- Promotional poster
- Directed by: Peter Stebbings
- Written by: Peter Stebbings
- Produced by: Nicholas Tabarrok
- Starring: Woody Harrelson; Elias Koteas; Michael Kelly; Sandra Oh; Kat Dennings;
- Cinematography: David Greene
- Edited by: Geoff Ashenhurst
- Music by: John Rowley
- Production companies: Darius Films; Alliance Films;
- Distributed by: Alliance Films
- Release dates: September 12, 2009 (TIFF); February 19, 2010 (Canada);
- Running time: 101 minutes
- Countries: Canada United States
- Language: English
- Budget: C$4 million
- Box office: $44,462 (USA)

= Defendor =

2009 superhero film by Peter Stebbings

Defendor is a 2009 Canadian-American superhero film written and directed by Peter Stebbings in his directorial debut.

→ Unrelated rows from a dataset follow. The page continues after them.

@[simp] theorem setMem_cfg (m : Memory) : (s.setMem m).cfg = s.cfg := rfl
@[simp] theorem setMem_a0 (m : Memory) : (s.setMem m).a0 = s.a0 := rfl
@[simp] theorem setMem_a1 (m : Memory) : (s.setMem m).a1 = s.a1 := rfl
@[simp] theorem setMem_a2 (m : Memory) : (s.setMem m).a2 = s.a2 := rfl
@[simp] theorem setMem_a3 (m : Memory) : (s.setMem m).a3 = s.a3 := rfl
@[simp] theorem setMem_result (m : Memory) : (s.setMem m).result = s.result := rfl
@[simp] theorem setMem_status (m : Memory) : (s.setMem m).status = s.status := rfl
@[simp] theorem setMem_finfo (m : Memory) : (s.setMem m).finfo = s.finfo := rfl
@[simp] theorem setMem_diag (m : Memory) : (s.setMem m).diag = s.diag := rfl
@[simp] theorem setMem_icur (m : Memory) : (s.setMem m).icur = s.icur := rfl
@[simp] theorem setMem_mem (m : Memory) : (s.setMem m).mem = m := rfl
@[simp] theorem setMem_shm (m : Memory) : (s.setMem m).shm = s.shm := rfl
@[simp] theorem setMem_mid (m : Memory) : (s.setMem m).mid = s.mid := rfl
@[simp] theorem setMem_inputs (m : Memory) : (s.setMem m).inputs = s.inputs := rfl
@[simp] theorem setMem_hostData (m : Memory) : (s.setMem m).hostData = s.hostData := rfl
@[simp] theorem setMem_hostBytes (m : Memory) : (s.setMem m).hostBytes = s.hostBytes := rfl
@[simp] theorem setMem_pruSeen (m : Memory) : (s.setMem m).pruSeen = s.pruSeen := rfl

@[simp] theorem setShm_cfg (m : Memory) : (s.setShm m).cfg = s.cfg := rfl
@[simp] theorem setShm_a0 (m : Memory) : (s.setShm m).a0 = s.a0 := rfl
@[simp] theorem setShm_a1 (m : Memory) : (s.setShm m).a1 = s.a1 := rfl
@[simp] theorem setShm_a2 (m : Memory) : (s.setShm m).a2 = s.a2 := rfl
@[simp] theorem setShm_a3 (m : Memory) : (s.setShm m).a3 = s.a3 := rfl
@[simp] theorem setShm_result (m : Memory) : (s.setShm m).result = s.result := rfl
@[simp] theorem setShm_status (m : Memory) : (s.setShm m).status = s.status := rfl
@[simp] theorem setShm_finfo (m : Memory) : (s.setShm m).finfo = s.finfo := rfl
@[simp] theorem setShm_diag (m : Memory) : (s.setShm m).diag = s.diag := rfl
@[simp] theorem setShm_icur (m : Memory) : (s.setShm m).icur = s.icur := rfl
@[simp] theorem setShm_mem (m : Memory) : (s.setShm m).mem = s.mem := rfl
@[simp] theorem setShm_shm (m : Memory) : (s.setShm m).shm = m := rfl
@[simp] theorem setShm_mid (m : Memory) : (s.setShm m).mid = s.mid := rfl
@[simp] theorem setShm_inputs (m : Memory) : (s.setShm m).inputs = s.inputs := rfl
@[simp] theorem setShm_hostData (m : Memory) : (s.setShm m).hostData = s.hostData := rfl
@[simp] theorem setShm_hostBytes (m : Memory) : (s.setShm m).hostBytes = s.hostBytes := rfl
@[simp] theorem setShm_pruSeen (m : Memory) : (s.setShm m).pruSeen = s.pruSeen := rfl

@[simp] theorem setResult_cfg (v : Word) : (s.setResult v).cfg = s.cfg := rfl
@[simp] theorem setResult_a0 (v : Word) : (s.setResult v).a0 = s.a0 := rfl
@[simp] theorem setResult_a1 (v : Word) : (s.setResult v).a1 = s.a1 := rfl
@[simp] theorem setResult_a2 (v : Word) : (s.setResult v).a2 = s.a2 := rfl
@[simp] theorem setResult_a3 (v : Word) : (s.setResult v).a3 = s.a3 := rfl
@[simp] theorem setResult_result (v : Word) : (s.setResult v).result = v := rfl
@[simp] theorem setResult_status (v : Word) : (s.setResult v).status = s.status := rfl
@[simp] theorem setResult_finfo (v : Word) : (s.setResult v).finfo = s.finfo := rfl
@[simp] theorem setResult_diag (v : Word) : (s.setResult v).diag = s.diag := rfl
@[simp] theorem setResult_icur (v : Word) : (s.setResult v).icur = s.icur := rfl
@[simp] theorem setResult_mem (v : Word) : (s.setResult v).mem = s.mem := rfl
@[simp] theorem setResult_shm (v : Word) : (s.setResult v).shm = s.shm := rfl
@[simp] theorem setResult_mid (v : Word) : (s.setResult v).mid = s.mid := rfl
@[simp] theorem setResult_inputs (v : Word) : (s.setResult v).inputs = s.inputs := rfl
@[simp] theorem setResult_hostData (v : Word) : (s.setResult v).hostData = s.hostData := rfl
@[simp] theorem setResult_hostBytes (v : Word) : (s.setResult v).hostBytes = s.hostBytes := rfl
@[simp] theorem setResult_pruSeen (v : Word) : (s.setResult v).pruSeen = s.pruSeen := rfl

It stars Woody Harrelson as Arthur Poppington, a regular man who adopts a superhero persona named Defendor, with Elias Koteas, Michael Kelly, Sandra Oh and Kat Dennings in supporting roles.

==Plot==

Dr. Park, a psychiatrist, is interviewing Arthur Poppington, a vigilante known as "Defendor", about his assault of a dry cleaning business owner. The story flashes back to Arthur's encounter with Dooney, a corrupt detective that Arthur believes is in the employ of his nemesis, "Captain Industry", who Arthur blames for his mother leaving him as a child and later dying from a drug overdose.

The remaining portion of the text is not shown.